══ INPUT

-- ==== Sys2Proof/Laws/State.lean ====
section
/-!
SUPPORT. One lemma per field of the part and per update, and the same for the units' accessors, so that no proof unfolds
a record update.
-/

namespace Sys2Proof.Machine

variable (s : Part)

/-! ## setOd -/

@[simp] theorem Part.setOd_delta (e : Entry) (i v : Nat) : (s.setOd e i v).delta = s.delta := rfl
@[simp] theorem Part.setOd_taint (e : Entry) (i v : Nat) : (s.setOd e i v).taint = s.taint := rfl
@[simp] theorem Part.setOd_now (e : Entry) (i v : Nat) : (s.setOd e i v).now = s.now := rfl
@[simp] theorem Part.setOd_ptpRate (e : Entry) (i v : Nat) : (s.setOd e i v).ptpRate = s.ptpRate := rfl
@[simp] theorem Part.setOd_ptpLock (e : Entry) (i v : Nat) : (s.setOd e i v).ptpLock = s.ptpLock := rfl
@[simp] theorem Part.setOd_log (e : Entry) (i v : Nat) : (s.setOd e i v).log = s.log := rfl
@[simp] theorem Part.setOd_logNext (e : Entry) (i v : Nat) : (s.setOd e i v).logNext = s.logNext := rfl
@[simp] theorem Part.setOd_lastLog (e : Entry) (i v : Nat) : (s.setOd e i v).lastLog = s.lastLog := rfl
@[simp] theorem Part.setOd_pavs (e : Entry) (i v : Nat) : (s.setOd e i v).pavs = s.pavs := rfl
@[simp] theorem Part.setOd_chans (e : Entry) (i v : Nat) : (s.setOd e i v).chans = s.chans := rfl
@[simp] theorem Part.setOd_links (e : Entry) (i v : Nat) : (s.setOd e i v).links = s.links := rfl
@[simp] theorem Part.setOd_ports (e : Entry) (i v : Nat) : (s.setOd e i v).ports = s.ports := rfl
@[simp] theorem Part.setOd_slices (e : Entry) (i v : Nat) : (s.setOd e i v).slices = s.slices := rfl
@[simp] theorem Part.setOd_vint (e : Entry) (i v : Nat) : (s.setOd e i v).vint = s.vint := rfl
@[simp] theorem Part.setOd_codec (e : Entry) (i v : Nat) : (s.setOd e i v).codec = s.codec := rfl
@[simp] theorem Part.setOd_keys (e : Entry) (i v : Nat) : (s.setOd e i v).keys = s.keys := rfl
@[simp] theorem Part.setOd_gate (e : Entry) (i v : Nat) : (s.setOd e i v).gate = s.gate := rfl
@[simp] theorem Part.setOd_mon (e : Entry) (i v : Nat) : (s.setOd e i v).mon = s.mon := rfl
@[simp] theorem Part.setOd_power (e : Entry) (i v : Nat) : (s.setOd e i v).power = s.power := rfl
@[simp] theorem Part.setOd_rest (e : Entry) (i v : Nat) : (s.setOd e i v).rest = s.rest := rfl
@[simp] theorem Part.setOd_flash (e : Entry) (i v : Nat) : (s.setOd e i v).flash = s.flash := rfl
@[simp] theorem Part.setOd_boot (e : Entry) (i v : Nat) : (s.setOd e i v).boot = s.boot := rfl
@[simp] theorem Part.setOd_season (e : Entry) (i v : Nat) : (s.setOd e i v).season = s.season := rfl
@[simp] theorem Part.setOd_backlog (e : Entry) (i v : Nat) : (s.setOd e i v).backlog = s.backlog := rfl
@[simp] theorem Part.setOd_steppedMinute (e : Entry) (i v : Nat) : (s.setOd e i v).steppedMinute = s.steppedMinute := rfl
@[simp] theorem Part.setOd_minuteStart (e : Entry) (i v : Nat) : (s.setOd e i v).minuteStart = s.minuteStart := rfl
@[simp] theorem Part.setOd_out (e : Entry) (i v : Nat) : (s.setOd e i v).out = s.out := rfl
@[simp] theorem Part.setOd_freeCtr (e : Entry) (i v : Nat) : (s.setOd e i v).freeCtr = s.freeCtr := rfl
@[simp] theorem Part.setOd_pav (e : Entry) (i v : Nat) (j : Nat) : (s.setOd e i v).pav j = s.pav j := rfl
@[simp] theorem Part.setOd_chan (e : Entry) (i v : Nat) (j : Nat) : (s.setOd e i v).chan j = s.chan j := rfl
@[simp] theorem Part.setOd_port (e : Entry) (i v : Nat) (j : Nat) : (s.setOd e i v).port j = s.port j := rfl
@[simp] theorem Part.setOd_link (e : Entry) (i v : Nat) (j : Nat) : (s.setOd e i v).link j = s.link j := rfl
@[simp] theorem Part.setOd_slice (e : Entry) (i v : Nat) (j : Nat) : (s.setOd e i v).slice j = s.slice j := rfl
@[simp] theorem Part.setOd_sess (e : Entry) (i v : Nat) (j : Nat) : (s.setOd e i v).sess j = s.sess j := rfl

/-! ## count -/

@[simp] theorem Part.count_dict (e : Entry) (i n : Nat) : (s.count e i n).dict = s.dict := rfl
@[simp] theorem Part.count_taint (e : Entry) (i n : Nat) : (s.count e i n).taint = s.taint := rfl
@[simp] theorem Part.count_now (e : Entry) (i n : Nat) : (s.count e i n).now = s.now := rfl
@[simp] theorem Part.count_ptpRate (e : Entry) (i n : Nat) : (s.count e i n).ptpRate = s.ptpRate := rfl
@[simp] theorem Part.count_ptpLock (e : Entry) (i n : Nat) : (s.count e i n).ptpLock = s.ptpLock := rfl
@[simp] theorem Part.count_log (e : Entry) (i n : Nat) : (s.count e i n).log = s.log := rfl
@[simp] theorem Part.count_logNext (e : Entry) (i n : Nat) : (s.count e i n).logNext = s.logNext := rfl
@[simp] theorem Part.count_lastLog (e : Entry) (i n : Nat) : (s.count e i n).lastLog = s.lastLog := rfl
@[simp] theorem Part.count_pavs (e : Entry) (i n : Nat) : (s.count e i n).pavs = s.pavs := rfl
@[simp] theorem Part.count_chans (e : Entry) (i n : Nat) : (s.count e i n).chans = s.chans := rfl
@[simp] theorem Part.count_links (e : Entry) (i n : Nat) : (s.count e i n).links = s.links := rfl
@[simp] theorem Part.count_ports (e : Entry) (i n : Nat) : (s.count e i n).ports = s.ports := rfl
@[simp] theorem Part.count_slices (e : Entry) (i n : Nat) : (s.count e i n).slices = s.slices := rfl
@[simp] theorem Part.count_vint (e : Entry) (i n : Nat) : (s.count e i n).vint = s.vint := rfl
@[simp] theorem Part.count_codec (e : Entry) (i n : Nat) : (s.count e i n).codec = s.codec := rfl
@[simp] theorem Part.count_keys (e : Entry) (i n : Nat) : (s.count e i n).keys = s.keys := rfl
@[simp] theorem Part.count_gate (e : Entry) (i n : Nat) : (s.count e i n).gate = s.gate := rfl
@[simp] theorem Part.count_mon (e : Entry) (i n : Nat) : (s.count e i n).mon = s.mon := rfl
@[simp] theorem Part.count_power (e : Entry) (i n : Nat) : (s.count e i n).power = s.power := rfl
@[simp] theorem Part.count_rest (e : Entry) (i n : Nat) : (s.count e i n).rest = s.rest := rfl
@[simp] theorem Part.count_flash (e : Entry) (i n : Nat) : (s.count e i n).flash = s.flash := rfl
@[simp] theorem Part.count_boot (e : Entry) (i n : Nat) : (s.count e i n).boot = s.boot := rfl
@[simp] theorem Part.count_season (e : Entry) (i n : Nat) : (s.count e i n).season = s.season := rfl
@[simp] theorem Part.count_backlog (e : Entry) (i n : Nat) : (s.count e i n).backlog = s.backlog := rfl
@[simp] theorem Part.count_steppedMinute (e : Entry) (i n : Nat) : (s.count e i n).steppedMinute = s.steppedMinute := rfl
@[simp] theorem Part.count_minuteStart (e : Entry) (i n : Nat) : (s.count e i n).minuteStart = s.minuteStart := rfl
@[simp] theorem Part.count_out (e : Entry) (i n : Nat) : (s.count e i n).out = s.out := rfl
@[simp] theorem Part.count_freeCtr (e : Entry) (i n : Nat) : (s.count e i n).freeCtr = s.freeCtr := rfl
@[simp] theorem Part.count_pav (e : Entry) (i n : Nat) (j : Nat) : (s.count e i n).pav j = s.pav j := rfl
@[simp] theorem Part.count_chan (e : Entry) (i n : Nat) (j : Nat) : (s.count e i n).chan j = s.chan j := rfl
@[simp] theorem Part.count_port (e : Entry) (i n : Nat) (j : Nat) : (s.count e i n).port j = s.port j := rfl
@[simp] theorem Part.count_link (e : Entry) (i n : Nat) (j : Nat) : (s.count e i n).link j = s.link j := rfl
@[simp] theorem Part.count_slice (e : Entry) (i n : Nat) (j : Nat) : (s.count e i n).slice j = s.slice j := rfl
@[simp] theorem Part.count_sess (e : Entry) (i n : Nat) (j : Nat) : (s.count e i n).sess j = s.sess j := rfl
@[simp] theorem Part.count_od (e : Entry) (i n : Nat) (x : Entry) (j : Nat) : (s.count e i n).od x j = s.od x j := rfl

/-! ## emit -/

@[simp] theorem Part.emit_dict (o : Output) : (s.emit o).dict = s.dict := rfl
@[simp] theorem Part.emit_delta (o : Output) : (s.emit o).delta = s.delta := rfl
@[simp] theorem Part.emit_taint (o : Output) : (s.emit o).taint = s.taint := rfl
@[simp] theorem Part.emit_now (o : Output) : (s.emit o).now = s.now := rfl
@[simp] theorem Part.emit_ptpRate (o : Output) : (s.emit o).ptpRate = s.ptpRate := rfl
@[simp] theorem Part.emit_ptpLock (o : Output) : (s.emit o).ptpLock = s.ptpLock := rfl
@[simp] theorem Part.emit_log (o : Output) : (s.emit o).log = s.log := rfl
@[simp] theorem Part.emit_logNext (o : Output) : (s.emit o).logNext = s.logNext := rfl
@[simp] theorem Part.emit_lastLog (o : Output) : (s.emit o).lastLog = s.lastLog := rfl
@[simp] theorem Part.emit_pavs (o : Output) : (s.emit o).pavs = s.pavs := rfl
@[simp] theorem Part.emit_chans (o : Output) : (s.emit o).chans = s.chans := rfl
@[simp] theorem Part.emit_links (o : Output) : (s.emit o).links = s.links := rfl
@[simp] theorem Part.emit_ports (o : Output) : (s.emit o).ports = s.ports := rfl
@[simp] theorem Part.emit_slices (o : Output) : (s.emit o).slices = s.slices := rfl
@[simp] theorem Part.emit_vint (o : Output) : (s.emit o).vint = s.vint := rfl
@[simp] theorem Part.emit_codec (o : Output) : (s.emit o).codec = s.codec := rfl
@[simp] theorem Part.emit_keys (o : Output) : (s.emit o).keys = s.keys := rfl
@[simp] theorem Part.emit_gate (o : Output) : (s.emit o).gate = s.gate := rfl
@[simp] theorem Part.emit_mon (o : Output) : (s.emit o).mon = s.mon := rfl
@[simp] theorem Part.emit_power (o : Output) : (s.emit o).power = s.power := rfl
@[simp] theorem Part.emit_rest (o : Output) : (s.emit o).rest = s.rest := rfl
@[simp] theorem Part.emit_flash (o : Output) : (s.emit o).flash = s.flash := rfl
@[simp] theorem Part.emit_boot (o : Output) : (s.emit o).boot = s.boot := rfl
@[simp] theorem Part.emit_season (o : Output) : (s.emit o).season = s.season := rfl
@[simp] theorem Part.emit_backlog (o : Output) : (s.emit o).backlog = s.backlog := rfl
@[simp] theorem Part.emit_steppedMinute (o : Output) : (s.emit o).steppedMinute = s.steppedMinute := rfl
@[simp] theorem Part.emit_minuteStart (o : Output) : (s.emit o).minuteStart = s.minuteStart := rfl
@[simp] theorem Part.emit_freeCtr (o : Output) : (s.emit o).freeCtr = s.freeCtr := rfl
@[simp] theorem Part.emit_pav (o : Output) (j : Nat) : (s.emit o).pav j = s.pav j := rfl
@[simp] theorem Part.emit_chan (o : Output) (j : Nat) : (s.emit o).chan j = s.chan j := rfl
@[simp] theorem Part.emit_port (o : Output) (j : Nat) : (s.emit o).port j = s.port j := rfl
@[simp] theorem Part.emit_link (o : Output) (j : Nat) : (s.emit o).link j = s.link j := rfl
@[simp] theorem Part.emit_slice (o : Output) (j : Nat) : (s.emit o).slice j = s.slice j := rfl
@[simp] theorem Part.emit_sess (o : Output) (j : Nat) : (s.emit o).sess j = s.sess j := rfl
@[simp] theorem Part.emit_od (o : Output) (x : Entry) (j : Nat) : (s.emit o).od x j = s.od x j := rfl
@[simp] theorem Part.emit_out (o : Output) : (s.emit o).out = s.out ++ [o] := rfl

════

◆ **PROMPT**
Taking the lines above, repeat exactly those from the line that contains "v).sess j = s.sess j := rfl" through the line that contains "n).ptpLock = s.ptpLock := rfl", and both of those lines as well. Include nothing else.

◆ **EXERCISE RESPONSE**
@[simp] theorem Part.setOd_sess (e : Entry) (i v : Nat) (j : Nat) : (s.setOd e i v).sess j = s.sess j := rfl

/-! ## count -/

@[simp] theorem Part.count_dict (e : Entry) (i n : Nat) : (s.count e i n).dict = s.dict := rfl
@[simp] theorem Part.count_taint (e : Entry) (i n : Nat) : (s.count e i n).taint = s.taint := rfl
@[simp] theorem Part.count_now (e : Entry) (i n : Nat) : (s.count e i n).now = s.now := rfl
@[simp] theorem Part.count_ptpRate (e : Entry) (i n : Nat) : (s.count e i n).ptpRate = s.ptpRate := rfl
@[simp] theorem Part.count_ptpLock (e : Entry) (i n : Nat) : (s.count e i n).ptpLock = s.ptpLock := rfl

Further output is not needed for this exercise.